Lord Shepherd: The noble and learned Lord, Lord Simon of Glaisdale, has made that speech on numerous occasions and it has, by and large, been supported by the House. I was one of the original members of the Select Committee on Delegated Powers and Deregulation. I am delighted that under its present chairman--the noble Lord, Lord Alexander of Weedon--it has the same virility and perspicacity in looking at matters of parliamentary importance, particularly the way Bills are drafted.
I, too, have been rather anxious during my years in this House about the degree in which delegated powers have been sought. One has to recognise, too, that legislation has become infinitely more complicated than it was in my early days. Therefore, given the manner in which the provisions are used, it clearly becomes more useful, and at the end of the day more under the control of Parliament, if it is done by delegated legislation.

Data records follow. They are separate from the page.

-- ==== Sys2Proof/Machine/Bundles.lean ====
section
/-! DEFINITION. Bundles (R140 to R154, R336, R337): pools and handles, Cumulus, the five bundle words, fills,
evictions, directory grants and entries. -/

namespace Sys2Proof.Machine

/-! ### Pools and handles (R140, R141) -/

/-- The context runs on the die pair of the core (R284). -/
def ctxOn (s : State) (core ctx : Nat) : Bool := sget none s.running (core / 128) == some ctx

def getPool (s : State) (k : Nat) : Option Pool := sfind s.pools k
def setPool (s : State) (k : Nat) (p : Pool) : State := { s with pools := sput s.pools k p }

/-- A pool as it is made (R140). -/
def Pool.fresh (cap : Nat) : Pool := ⟨cap, [], [], 0, 0, none⟩

/-- The generation of a descriptor, 1 at first (R141). -/
def Pool.gen (p : Pool) (i : Nat) : Nat := sget 1 p.gens i

def bGen (h : DWord) : Nat := field h.toNat 48 16
def bCore (h : DWord) : Nat := field h.toNat 39 9
def bCtx (h : DWord) : Nat := field h.toNat 27 12

/-- A bundle handle (Table 8-2). -/
def mkBundle (gen core ctx idx : Nat) : DWord :=
  BitVec.ofNat 64 (gen * 2 ^ 48 + core * 2 ^ 39 + ctx * 2 ^ 27 + idx * 2 ^ 19)

/-- The pool of a team: none for a launch without bundle capacity (R140). -/
def Team.poolKey (t : Team) : Nat := Machine.poolKey t.core t.ctx
def teamPool (s : State) (t : Team) : Option Pool := if t.bundleCap == 0 then none else getPool s t.poolKey

/-- The descriptor and bundle of a valid handle (R141). -/
def findBundle (s : State) (t : Team) (h : DWord) : Option (Nat × Bundle) :=
  if h == 0 || bCore h != t.core || bCtx h != t.ctx then none
  else
    match getPool s t.poolKey with
    | none => none
    | some p =>
      match sfind p.bundles (bIndex h) with
      | some b => if p.gen (bIndex h) == bGen h then some (bIndex h, b) else none
      | none => none

def modBundle (s : State) (k i : Nat) (f : Bundle → Bundle) : State :=
  match getPool s k with
  | none => s
  | some p =>
    match sfind p.bundles i with
    | none => s
    | some b => setPool s k { p with bundles := sput p.bundles i (f b) }

/-- Distinct virtual lines of some bundles. -/
def lineUnion (bs : List Bundle) : List Nat := distinct (bs.flatMap fun b => b.lines.map (·.1))

/-- The physical lines of a bundle. -/
def Bundle.phys (b : Bundle) : List Nat := b.lines.map (·.2)

/-! ### Waiting BENTERs (R148) -/

/-- The handles of a pending BENTER, or those that the team is to enter again (R157), and the mode. -/
def Team.enterSet (t : Team) : List DWord :=
  if t.reenter then t.entered else match t.benter with | some (hs, _, _) => hs | none => []
def Team.enterMode (t : Team) : BMode :=
  if t.reenter then t.enteredMode else match t.benter with | some (_, m, _) => m | none => .read

/-- Teams that wait to enter the bundle. -/
def entererOf (s : State) (k i : Nat) : List Nat :=
  s.teams.filterMap fun e =>
    if e.2.poolKey == k && e.2.enterSet.any fun h => bIndex h == i then some e.1 else none

/-- A BENTER ends: status, reservations and, unless it entered, its grants (R148, R150). -/
def endBenter (s : State) (u status : Nat) : State :=
  let t := s.getTeam u
  match t.benter with
  | none => s
  | some (hs, _, st) =>
    let s := hs.foldl (init := s) fun s h =>
      modBundle s t.poolKey (bIndex h) fun b => { b with reserved := b.reserved.filter (· != u) }
    let s := if status == 0 then s else { s with grants := s.grants.filter fun g => g.uid != u }
    s.modTeam u fun t => { (t.swrite st (BitVec.ofNat 64 status)) with benter := none }.wake.finish

/-! ### Cumulus (R146) -/

/-- Lines that occupy slots. -/
def Pool.presentLines (p : Pool) : List Nat := lineUnion ((p.bundles.map (·.2)).filter Bundle.present)

/-- The better of two waiting bundles: those recorded at a context switch first, in declaration order (R157), then
prio descending, then declaration order. -/
def waitsBefore (a b : Bundle) : Bool :=
  if a.recorded != b.recorded then a.recorded
  else (!a.recorded && b.prio < a.prio) || ((a.recorded || a.prio == b.prio) && a.order < b.order)

/-- The WAITING bundle that is admitted next. -/
def Pool.nextWaiting (p : Pool) : Option (Nat × Bundle) :=
  (p.bundles.filter fun b => b.2.state == .waiting).foldl
    (fun best b => match best with
      | some x => if waitsBefore b.2 x.2 then some b else best
      | none => some b) none

/-- A victim before another: prio ascending, never-entered ones first, then earliest exit (R146). DESIGN CHOICE: among
never-entered ones the first declared comes first (log entry 121). -/
def evictsBefore (a b : Bundle) : Bool :=
  let key := fun b : Bundle => match b.exitTime with | none => 0 | some n => n + 1
  a.prio < b.prio || (a.prio == b.prio && (key a < key b || (key a == key b && a.order < b.order)))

Delegated legislation is, and always has been, a problem for this place but not for another place. If Ministers take and use powers that are unacceptable, it is for Parliament to say: no, we shall not pass the legislation. The noble and learned Lord, Lord Simon of Glaisdale, suggests that this matter should be taken away for consideration. I suggest that there is another approach. The Minister made some graceful noises as to the sympathy that the Government have, particularly in regard to the report of the Delegated Powers and Deregulation Committee.

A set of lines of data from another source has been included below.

-- ==== Sys2Proof/Machine/Store.lean ====
section
/-! DEFINITION. Global stores: ST, ST.rel and STU (R406 to R408, R410), and the aperture stores among
them (R192, R407). -/

namespace Sys2Proof.Machine

/-- The low n bytes of a store's data (R89, R406): a scalar, or the registers from t on. -/
def Team.storeData (t : Team) (r : Reg) (n l : Nat) : List Byte :=
  let t := t.sources
  match r with
  | .s k => toBytes n (t.sread k.val).toNat
  | .v k => (List.range (max 1 (n / 4))).flatMap fun i => toBytes (min n 4) (t.lane (k.val + i) l).toNat

/-- Perform a lane's store to bytes that have passed their checks. Bytes of a line that the team holds
entered go to the store copy (R151). -/
def performStore (s : State) (t : Team) (how : Site) (pas : List Nat) (bs : List Byte) : State :=
  let s := recordWrites s t pas
  let cells := pas.zip bs
  match how with
  | .plain => coreWrite s t.core cells
  | _ =>
    let near := cells.filter fun c => (enteredOn s (lineOf c.1)).any (heldBy t)
    let far := cells.filter fun c => !(enteredOn s (lineOf c.1)).any (heldBy t)
    throughWrite (coreWrite s t.core near) t.core far

/-- The core and channel of an aperture slot (R192). -/
def apertureSlot (ea : DWord) : Nat × Nat := (field ea.toNat 5 9, field ea.toNat 3 2)

/-- A lane of an aperture store: a slot of a disabled core, or another offset, takes the aperture fault
(R192), one of a core that no route reaches the fatal memory fault (R292); a full channel on which the team holds a
deferred store stops the lane (R196, R407), and so does a release that has to wait. -/
def apertureLane (t : Team) (ea : DWord) (data : Word) (s : State) : Except (List LaneFault) Unit × State :=
  let a := apertureSlot ea
  if ea.toNat % 8 != 0 || !s.units.cores.getLsbD a.1 then (.error [.code 0x08], s)
  else if !coresReach s t.core a.1 then (.error [.code 0x12], s)
  else if apertureHeld s t.uid data then (.error [.order false], s)
  else
    match apertureStore s t.uid a.1 a.2 data with
    | some s => (.ok (), s)
    | none => (.error [.channel (chanKey t.ctx a.1 a.2)], s)

/-- One lane of a store of n bytes (R406). slots says that the word makes aperture stores, fab that it is
admitted in the fabric window. -/
def storeLane (t : Team) (r : Reg) (how : Site) (slots fab : Bool) (n : Nat) (ea : DWord) (s : State)
    (l : Nat) : Except (List LaneFault) Unit × State :=
  let bs := t.storeData r n l
  match globalCheck s t ea n .store how with
  | (.fail fs, s) => (.error fs, s)
  | (.aperture, s) =>
    if slots then apertureLane t ea (BitVec.ofNat 32 (ofBytes bs)) s else (.error [.code 0x08], s)
  | (.fabric target off, s) =>
    if fab then
      match fabricLane s t l target off (.store bs) with
      | (.ok _, s) => (.ok (), s)
      | (.error fs, s) => (.error fs, s)
    else (.error [.code 0x12], s)
  | (.ok pas, s) => (.ok (), performStore s t how pas bs)

/-- A store word of n bytes (R406). -/
def storeWord (i : Instr) (r : Reg) (m : MemOp) (n : Nat) (how : Site) (slots fab aligned : Bool)
    (before : State → Option State) (s : State) : Out :=
  issue i s fun s =>
    match before s with
    | none => s.stall .mirror
    | some s =>
      let t := s.tm
      let x := eachLane (t.memLanes r) (fun s l =>
        let ea := memAddr t m l
        if aligned && ea.toNat % n != 0 then (.error [.code 0x07], s)
        else storeLane t r how slots fab n ea s l) s
      endMem x.1 r.isScalar true x.2.2

def execStB (t : Reg) (m : MemOp) (look : Fin 16) (s : State) : Out :=
  storeWord (.stB t m look) t m 1 .plain false true false some s
def execStH (t : Reg) (m : MemOp) (look : Fin 16) (s : State) : Out :=
  storeWord (.stH t m look) t m 2 .plain false true false some s
def execStW (t : Reg) (m : MemOp) (look : Fin 16) (s : State) : Out :=
  storeWord (.stW t m look) t m 4 .plain true true false some s
def execStD (t : Reg) (m : MemOp) (look : Fin 16) (s : State) : Out :=
  storeWord (.stD t m look) t m 8 .plain true true false some s
def execStQ (t : VReg) (m : MemOp) (look : Fin 16) (s : State) : Out :=
  storeWord (.stQ t m look) (.v t) m 16 .plain false true false some s

/-- STU (R410): in the fabric window it is performed at the target, as ST is (log entry 112). -/
def execStu (t : Reg) (m : MemOp) (look : Fin 16) (s : State) : Out :=
  storeWord (.stu t m look) t m 4 .home false true false some s

/-- ST.rel (R408): aligned; at cohort scope and above performed at the home slice after the release. -/
def execStRel (t : Reg) (m : MemOp) (sc : Scope) (d : Bool) (s : State) : Out :=
  storeWord (.stRel t m sc d) t m (if d then 8 else 4) (if sc.far then .far else .plain) false true true
    (releaseFirst sc.relTo (sc == .coh)) s

end Sys2Proof.Machine
end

The noble and learned Lord was rather angry that the Minister had not produced amendments. Although I do not see him in his place, I remember my old friend, the noble Lord, Lord Short, when he was Lord President and I served under him on the Cabinet Committee that dealt with legislation. The Lord President was grumbling mightily about the delay in the presentation of a certain Bill. I was rather surprised at the way in which the parliamentary draftsman retorted to the Lord President, who is someone of distinction, "Well, Lord President, it is very simple. If you want the Bill now you can have it, and it will be a bad Bill. If you want a good Bill, you have to wait for it". If the Government had wished to respond in that way on what is a technical and difficult matter, clearly they could not have done so between Second Reading and Committee.

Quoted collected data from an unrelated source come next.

-- ==== Sys2Proof/Machine/Cohorts.lean ====
section
/-! DEFINITION. Cohorts and barriers (R71 to R76, R335, R349, R360, R374), and the delivery of mirrored stores
(R294, R295). -/

namespace Sys2Proof.Machine

/-! ### JOIN, LEAVE and COHQ -/

/-- Live cohorts that a die pair's table holds (R71). -/
def cohortCap : Nat := 512

/-- The status of Table 4-5 for a JOIN by team t, in the order of R71. -/
def joinStatus (s : State) (t : Team) (id w : Nat) : Nat :=
  if t.cohort.isSome then 5
  else
    let c := getCohort s (cohKey t.ctx id)
    if id == 0xFFFF || (match c with | some c => c.window != w | none => false) then 4
    else
      match c with
      | some c =>
        if c.dp != t.core / 128 then 3 else if 64 ≤ c.members.length then 2 else 0
      | none =>
        if cohortCap ≤ (s.cohorts.filter fun c => c.2.dp == t.core / 128).length then 6 else 1

/-- Team u becomes a member (R72, R74): its index, its zero window, and arr one past the open phase, or the open
phase for the cohort's creator. -/
def addMember (s : State) (u ck : Nat) (creator : Bool) : State :=
  match getCohort s ck with
  | none => s
  | some c =>
    let i := lowestFree 64 (c.members.map (·.1))
    let arr := (List.range 16).foldl (init := ([] : Sparse (BitVec 16))) fun m b =>
      sset 0 m b ((c.bar b).ph + (if creator then 0 else 1))
    (setCohort s ck { c with members := c.members ++ [(i, u)] }).modTeam u fun t => { t with
      cohort := some ck, memberIdx := i, window := [], windowSize := 1024 * c.window, arr := arr }

/-- A new cohort whose phase 0 expects its creator (R74, R75). -/
def newCohort (t : Team) (id w : Nat) : Cohort where
  ctx := t.ctx
  id := id
  dp := t.core / 128
  window := w
  members := []
  bars := (List.range 16).map fun b => (b, { Barrier.blank with expected := [t.uid] })
  tornPending := []

/-- The cohort of a key has no members: the stamps of its streams are to be written before its id is free (R73). -/
def dissolving (s : State) (ck : Nat) : Bool := (getCohort s ck).any fun c => c.members.isEmpty

/-- JOIN (R360). DESIGN CHOICE: one of an id whose cohort is being dissolved waits until the id is free (log entry 111). -/
def execJoin (sa : SReg) (w : Fin 65) (st : SReg) (s : State) : Out :=
  issue (.join sa w st) s fun s =>
    let t := s.tm
    let id := (t.sread sa.val).toNat % 65536
    let ck := cohKey t.ctx id
    if t.cohort.isNone && dissolving s ck then s.stall .hold
    else
      let code := joinStatus s t id w.val
      let s := if code == 1 then addMember (setCohort s ck (newCohort t id w.val)) t.uid ck true
        else if code == 0 then addMember s t.uid ck false
        else s
      endStatus s st code

/-- The word of Table 20-4. -/
def cohqWord (s : State) (t : Team) (b : Nat) : DWord :=
  match t.cohort with
  | none => 0xFFFF
  | some ck =>
    match getCohort s ck with
    | none => 0xFFFF
    | some c =>
      let x := c.bar b
      BitVec.ofNat 64 (x.ph.toNat * 2 ^ 48 + (sget 0 t.arr b).toNat * 2 ^ 32 + (if x.torn then 2 ^ 31 else 0) +
        (if x.streamErr then 2 ^ 30 else 0) + 2 ^ 29 + c.members.length * 2 ^ 22 + t.memberIdx * 2 ^ 16 + c.id)

/-- COHQ (R349). -/
def execCohq (sd : SReg) (b : BReg) (s : State) : Out :=
  issue (.cohq sd b) s fun s =>
    s.modTm fun t => (t.swrite sd.val (cohqWord s t b.val)).finish

/-! ### Barriers (R335) -/

/-- A barrier word: outside a cohort it is illegal; otherwise the team takes up its wait, which ends at once
where nothing stands in its way. -/
def barWord (i : Instr) (s : State) (f : State → State) : Out :=
  issue i s fun s => if s.tm.cohort.isNone then trapWord s 1 i else retryArrival (f s) s.cur

/-- BARV: an arrival, then a wait. -/
def execBarv (b : BReg) (s : State) : Out := barWord (.barv b) s fun s => s.stall (.barArrive b.val true)

/-- BARA: an arrival. -/
def execBara (b : BReg) (s : State) : Out := barWord (.bara b) s fun s => s.stall (.barArrive b.val false)

/-- BARW: a wait. -/
def execBarw (b : BReg) (s : State) : Out := barWord (.barw b) s fun s => s.park (.barWait b.val)

/-! ### Mirrored stores on their way (R173, R294, R295) -/

/-- An earlier packet of the same sender is on its way to one of the same members, wherever they are now (R173). -/
def mirrorBehind (l : List MirrorPkt) (k : Nat) : Bool :=
  match l[k]? with
  | none => true
  | some m => (l.take k).any fun x => x.sender == m.sender && x.targets.any m.targets.contains

/-- The k-th packet has been acknowledged or has failed: the sender's releases may go on. -/
def mirrorOff (s : State) (k sender : Nat) : State :=
  retryTeam { s with mirrors := dropNth s.mirrors k } sender

/-- MIRRORED_STORE_DELIVERY (R294): the store is written into every member window on the core. -/
def execMirroredStoreDelivery (k : Nat) (s : State) : Out :=
  .next (match s.mirrors[k]? with
    | none => s
    | some m =>
      if mirrorBehind s.mirrors k then s
      else
        let s := m.targets.foldl (fun s u =>
          if (s.getTeam u).cohort == some m.cohort then s.modTeam u fun t => t.windowPut m.off m.data else s) s
        mirrorOff s k m.sender)

/-- The delivery fails: the sender's next barrier completes torn (R295). -/
def mirrorFails (s : State) (k : Nat) : State :=
  match s.mirrors[k]? with
  | none => s
  | some m =>
    let s := match getCohort s m.cohort with
      | some c =>
        if (c.members.any fun x => x.2 == m.sender) && !c.tornPending.contains m.sender then
          setCohort s m.cohort { c with tornPending := c.tornPending ++ [m.sender] }
        else s
      | none => s
    mirrorOff s k m.sender

/-- MIRRORED_DELIVERY_NACK (R295). -/
def execMirroredDeliveryNack (k : Nat) (s : State) : Out := .next (mirrorFails s k)

/-- MIRRORED_DELIVERY_TIMEOUT (R295). -/
def execMirroredDeliveryTimeout (k : Nat) (s : State) : Out := .next (mirrorFails s k)

end Sys2Proof.Machine
end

I suggest that we should simply allow this matter to proceed. This has been a useful debate. I make one suggestion to the Committee and to the Minister. The Bill has only just begun its passage. I am sure it will receive a great deal of further examination both here and in another place. Perhaps we could do some useful work, and not only in pursuing these matters in this Chamber. If the Minister were willing, let us say, to see the chairman of the Delegated Powers and Deregulation Committee and Members of this House to have a broad discussion as to the Bill's drafting, to see whether it can meet the parliamentary requirements, that would be far better than voting the Bill down and in effect destroying it, then having to start again and introduce a new Bill, possibly with the same problems. I suggest that we resist the temptation placed before us by the noble and learned Lord, Lord Simon of Glaisdale, and that we proceed, on the understanding that if the Minister is willing he will invite the noble Lord, Lord Alexander of Weedon, and other Members who may wish to discuss the matter with him to see whether the problem can be resolved off the Floor of the House.